在入口處和亞魯戈碰頭,取得地圖檔案。看見黑暗精靈的顏色浮標後連亞魯戈都臉色鐵青,但她還是勇敢地宣布:「我和你們一起去喲!」
進入迷宮塔之後,小隊幾乎沒有停下腳步過。先行經過的攻略聯合部隊幾乎把路上的怪物全都清空了,偶爾遇見的Mob也都被城主大人瞬間幹掉。
可惜的是,約費利斯子爵和基滋梅爾不同,系統上無法加入我們的小隊。如果可以加入的話,就能知道他的等級了。不對——可能不知道比較好。因為按照活動任務的劇情發展,很難保證絕對不會發生我必須得和子爵戰鬥的情形。
最後當我們以前所未見的速度來到魔王房間入口處時,距離從湖泊離開僅僅隔了四十五分鐘而已。也就是說,大概晚了聯合部隊十分鐘左右。
厚重的花崗岩大門緊緊地關著。
這時從兩扇門的縫隙里,一點一點滲出水來。
「……桐人!」
對亞絲娜的叫聲點了點頭,接著兩個人就朝門衝去。讓基滋梅爾他們與兩名士兵退到我身後,就用雙手握住長了銅鏽的門環,踩穩雙腳以所有的力量拉著門。

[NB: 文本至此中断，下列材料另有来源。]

-- ==== Sys2Proof/Certificates/Slice0/Obligations.lean ====
section
/-! DEFINITION. The statements for the provers. Each docstring names the rules it formalises. In every
statement about an operation `n` is the operand's length, the value of `IN_LEN`, and the operand is
`IN[0..n)`. A step whose schedule begins with an event is that event of the total order of rule R63; an
empty schedule gives the engine its turn (assumption log 4), and `EngineMovesNext` covers both ways in which
the next step is the engine's; a read's value is recorded in `replies` (assumption log 5). -/

open Sys2Proof Sys2Proof.Machine

/-! ### Encoding -/

/-- Section 2 of `30_encoding.md`: the encoder writes the table's word, the decoder reads it back, and a
word decodes to an operation exactly when it matches the operation's row. -/
def Obligations.DecodeInvertsEncode : Prop :=
  ∀ (w : Word) (i : Instr), i.wellFormed = true →
    decode (encode i) = .ok i ∧ encode i = matchWord i ∧
      (decode w = .ok i ↔ w &&& maskWord = matchWord i)

/-- A few words of rule R72's table, written out bit by bit, decode to their operations. -/
def Obligations.TableWordsDecode : Prop :=
  decode 0b00000000000000000000000000000010#32 = .ok .pad ∧
  decode 0b00000000000000000000000000000101#32 = .ok .inc ∧
  decode 0b00000000000000000000000000001001#32 = .ok .ecbDec ∧
  decode 0b00000000000000000000000000001010#32 = .ok .cbcEnc ∧
  decode 0b00000000000000000000000000001101#32 = .ok .ctrDec

/-- Rules R73 and R178: the reserved words are those that match no row; the decoder refuses each; one is
accepted like any other word; and its operation completes with `IllegalOperation`, whatever the lengths,
the key and the buffers hold. -/
def Obligations.ReservedWordCompletesIllegal : Prop :=
  (∀ w : Word, (∀ i, w &&& maskWord ≠ matchWord i) ↔
      (w.toNat / 16 ≠ 0 ∨ w.toNat % 16 ∈ [0x0, 0x1, 0x6, 0x7, 0xE, 0xF])) ∧
  (∀ w : Word, (∀ i, w &&& maskWord ≠ matchWord i) ↔ ∃ e, decode w = .error e) ∧
  (∀ (s : State) (w : Word) (rest : List Event), (∀ i, w &&& maskWord ≠ matchWord i) →
    s.busy = false → s.schedule = .host (.regWrite 0 w) :: rest →
      step s = .next { s with
        schedule := rest, cmdLatch := w, outBuf := [], outLen := 0, status := 0x00000001 }) ∧
  (∀ (s : State) (rest : List Event), (∀ i, s.cmdLatch &&& maskWord ≠ matchWord i) → s.busy = true →
    EngineMovesNext s.schedule rest →
      step s = .next { s with schedule := rest, outBuf := [], outLen := 0, status := 0x00000606 })

/-! ### Host accesses and the lifecycle -/

/-- Rule R52: what `RegRead` returns, and that no read, of a register or of a buffer byte, changes the
engine. The value returned is recorded as the host's latest reply (assumption log 5). -/
def Obligations.RegReadReturnsValue : Prop :=
  (∀ (s : State) (r : Nat) (rest : List Event), s.schedule = .host (.regRead r) :: rest →
    step s = .next { s with
      schedule := rest
      replies := .reg (if r = 0 then 0 else if r = 1 then s.status else if r = 2 then s.inLen
        else if r = 3 then s.outLen else if r = 4 then s.keyLen
        else if r = 5 then BitVec.ofNat 32 Config.cap else 0) :: s.replies }) ∧
  (∀ (s : State) (sp : Space) (i : Nat) (rest : List Event),
    s.schedule = .host (.bufRead sp i) :: rest →
      ∃ b, step s = .next { s with schedule := rest, replies := .byte b :: s.replies })

/-- Rule R53, with `Command(v)` of rule R77 in the place of the write of `CMD`. -/
def Obligations.RegWriteEffect : Prop :=
  ∀ (s : State) (r : Nat) (v : Word) (rest : List Event), s.schedule = .host (.regWrite r v) :: rest →
    step s = .next
      (if r = 0 then
        (if s.status.getLsbD 0 then { s with schedule := rest }
          else { s with
            schedule := rest, cmdLatch := v, outBuf := [], outLen := 0, status := 0x00000001 })
      else if s.status.getLsbD 0 then { s with schedule := rest }
      else if r = 2 then { s with schedule := rest, inLen := v }
      else if r = 4 then { s with schedule := rest, keyLen := v }
      else { s with schedule := rest })

/-- Rule R54: `BufRead` returns the byte at a valid index and `0x00` elsewhere, and `0x00` for every byte
of `OUT` at or beyond `OUT_LEN`, while an operation is in progress and after one that ended in error. The
byte returned is recorded as the host's latest reply (assumption log 5). -/
def Obligations.BufReadReturnsByte : Prop :=
  ∀ (s : State) (sp : Space) (i : Nat) (rest : List Event), Inv s →
    s.schedule = .host (.bufRead sp i) :: rest →
      ∃ b, step s = .next { s with schedule := rest, replies := .byte b :: s.replies } ∧
        (i < sp.size → b = (s.buf sp).read i) ∧
        (sp.size ≤ i → b = 0) ∧
        (sp = .out → (s.outLen.toNat ≤ i ∨ s.busy = true ∨ s.error = true) → b = 0)

/-- Rule R55: `BufWrite` stores its byte at a valid index of `KEY` or `IN` when the engine is not busy, and
does nothing else: every other byte of every buffer, and every register, is as before. -/
def Obligations.BufWriteEffect : Prop :=
  ∀ (s : State) (sp : Space) (i : Nat) (b : Byte) (rest : List Event), Inv s →
    s.schedule = .host (.bufWrite sp i b) :: rest →
      ∃ t, step s = .next t ∧
        (∀ (sp' : Space) (j : Nat), t.bufRead sp' j =
          if s.busy = false ∧ sp ≠ .out ∧ i < sp.size ∧ sp' = sp ∧ j = i then b
          else s.bufRead sp' j) ∧
        t.status = s.status ∧ t.inLen = s.inLen ∧ t.outLen = s.outLen ∧ t.keyLen = s.keyLen ∧
        t.cmdLatch = s.cmdLatch ∧ t.draws = s.draws ∧ t.replies = s.replies ∧ t.schedule = rest

/-- Rule R58: while `BUSY = 1`, any sequence of host accesses changes nothing of the engine, so the operand,
the lengths and the key stay those of the acceptance; reads are served, one reply each (assumption
log 5). -/
def Obligations.AccessesWhileBusyChangeNothing : Prop :=
  ∀ (accesses : List Access) (s : State) (rest : List Event), s.busy = true →
    s.schedule = accesses.map Event.host ++ rest →
      ∃ replies, Host.Core.run Sys2Proof.core accesses.length s =
          .next { s with schedule := rest, replies := replies ++ s.replies } ∧
        replies.length = (accesses.filter fun a => match a with
          | .regRead _ => true | .bufRead _ _ => true
          | .regWrite _ _ => false | .bufWrite _ _ _ => false).length
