-- ==== Sys2Proof/Tests/Slice0.lean ====
section
/-! SUPPORT. The model's own tests: every operation's word, the checks of WellFormed, one or two results of
each operation taken from the spec, and for every statement with hypotheses a state that meets them. -/

namespace Sys2Proof.Tests

open Sys2Proof Sys2Proof.Machine

/-! ### Decoding: the words of rule R72, `ZERO` (28 bits) above `OP` (4 bits), written out bit by bit -/

theorem test_decode_pad : decode 0b00000000000000000000000000000010#32 = .ok .pad := by decide
theorem test_decode_unpad : decode 0b00000000000000000000000000000011#32 = .ok .unpad := by decide
theorem test_decode_xor : decode 0b00000000000000000000000000000100#32 = .ok .xor := by decide
theorem test_decode_inc : decode 0b00000000000000000000000000000101#32 = .ok .inc := by decide
theorem test_decode_ecbEnc : decode 0b00000000000000000000000000001000#32 = .ok .ecbEnc := by decide
theorem test_decode_ecbDec : decode 0b00000000000000000000000000001001#32 = .ok .ecbDec := by decide
theorem test_decode_cbcEnc : decode 0b00000000000000000000000000001010#32 = .ok .cbcEnc := by decide
theorem test_decode_cbcDec : decode 0b00000000000000000000000000001011#32 = .ok .cbcDec := by decide
theorem test_decode_ctrEnc : decode 0b00000000000000000000000000001100#32 = .ok .ctrEnc := by decide
theorem test_decode_ctrDec : decode 0b00000000000000000000000000001101#32 = .ok .ctrDec := by decide

/-- Rule R73: the six reserved `OP` values. -/
theorem test_decode_reserved_op : [0x0#32, 0x1#32, 0x6#32, 0x7#32, 0xE#32, 0xF#32].map decode =
    List.replicate 6 (.error .reservedOp) := by decide

/-- Rules R73 and R179: a word with `ZERO` not 0 is reserved whatever its `OP`, at either end of the
field. -/
theorem test_decode_zero_field :
    [0x0000001B#32, 0x80000002#32, 0x00000010#32, 0xFFFFFFFF#32].map decode =
      List.replicate 4 (.error .zeroFieldNotZero) := by decide

theorem test_decodeTableWord : decodeTableWord 32 0x8 = some .ecbEnc ∧
    decodeTableWord 32 0x18 = none ∧ decodeTableWord 40 (2 ^ 32 + 0x8) = none := by decide

/-! ### WellFormed: each check refuses an ill-formed term -/

theorem test_wellFormed_zeroField : zeroFieldOk 0x00000012 = false := by decide
theorem test_wellFormed_opField : [0x0#32, 0x1#32, 0x6#32, 0x7#32, 0xE#32, 0xF#32].map opFieldOk =
    List.replicate 6 false := by decide
theorem test_wellFormedWord : wellFormedWord 0x0000001B = false ∧ wellFormedWord 0x00000006 = false ∧
    wellFormedWord 0x0000000D = true := by decide
theorem test_admissibleCap : admissibleCap 1000 = false ∧ admissibleCap 1025 = false ∧
    admissibleCap (2 ^ 31 + 16) = false ∧ admissibleCap 4096 = true := by decide
theorem test_wellFormed_instr : ∀ i ∈ Instr.all, i.wellFormed = true := by decide

/-! ### Small states -/

/-- Reset, and then the operand `data` with `IN_LEN = n` and `KEY_LEN = k`. -/
def loaded (n : Nat) (data : Bytes) (k : Word := 0) : State :=
  { State.reset with inLen := BitVec.ofNat 32 n, keyLen := k, inBuf := Memory.ofBytes 0 data }

/-- A state with the command word `w` accepted and the engine to move next. -/
def busyWith (w : Word) (s : State) : State := s.loadCommand w

/-- What the host finds after a step: `STATUS`, `OUT_LEN` and the first `n` bytes of `OUT`. -/
def found (n : Nat) : Host.Outcome State Fault Refusal → Option (Word × Word × Bytes)
  | .next t => some (t.status, t.outLen, t.outBuf.firstBytes n)
  | .fault _ => none
  | .refused _ => none

/-! ### Results of the spec (`95_test_vectors.md`; the row is named) -/

/-- P5: an exact multiple of 16 gets a whole block of padding. -/
theorem test_pad_full_block : found 33 (step (busyWith 0x2 (loaded 16
      [0x30, 0x31, 0x32, 0x33, 0x34, 0x35, 0x36, 0x37, 0x38, 0x39, 0x3A, 0x3B, 0x3C, 0x3D, 0x3E, 0x3F]))) =
    some (0x00000002, 32,
      [0x30, 0x31, 0x32, 0x33, 0x34, 0x35, 0x36, 0x37, 0x38, 0x39, 0x3A, 0x3B, 0x3C, 0x3D, 0x3E, 0x3F] ++
        List.replicate 16 0x10 ++ [0]) := by decide +kernel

但是從結果來看,根本不需如此用力地拉門。勉強才撐住內部巨大壓力的大門,一拉的瞬間就飛快地打開來了。
「喔哇啊!」
這麼大叫的不是我和亞絲娜,也不是四名黑暗精靈和亞魯戈。
從打開的門後面和大量的水一起流出來的光頭巨漢——斧戰士艾基爾,維持趴在通道上的姿勢抬頭看著我,接著僵硬的臉上就咧嘴露出了笑容。
「嗨,你來了嗎?」
「果……果然被水淹沒了嗎?」
我一面抗拒著流出的濁流,一面伸手扶他站起來。雖然艾基爾之後也不斷有玩家被衝出來,但圍住魔王房間前面半圓形大廳的欄杆似乎幫忙把他們擋住了。水直接通過欄杆,流往樓下變成了一道瀑布。
「嗯,看見魔王和攻略冊的外表不同時,我就說過這樣不太妙了……」
抓住另一片門板的亞絲娜對很無奈般搖著頭的艾基爾丟出問題:
「艾基爾先生,有犧牲者嗎?」
「放心吧,還沒有任何人死亡。有個貪心的傢伙,把往返樓梯那邊的樹上所長的游泳圈果實全摘下來塞滿了道具欄……靠那個傢伙提供了所有人的游泳圈,才勉強沒被水淹死。再來就是拚命躲開魔王的攻擊,試著要把門打開,但構造上好像從裡面絕對打不開。」
「這……這樣啊……」
當我們進行這樣的對話時,盈滿魔王房間的水似乎全部流出來了。大廳里可以看見將近四十名套著泳圈的玩家疊在一起,不停地發出呻吟聲。
依然握著門環的我,悄悄探頭窺看了一下魔王房間內部。
裡面相當寬敞。長方形的房間縱深有五十公尺左右吧。裡面沒有窗戶,地板和牆壁都是灰色花岡岩制。光源只有從裡面幾根柱子尖端所發出來的古怪藍光。
而潮濕的地板中央,可以看見一道巨大的剪影。
正如約費利斯告訴我們的,怪物的前半部是馬,後半部是魚。但是馬前腳的蹄被長有鉤爪的蹼代替,鬃毛變成了觸手不停蠕動著。顯示在顏色浮標上的名字是「馬頭魚尾怪·威茲給」。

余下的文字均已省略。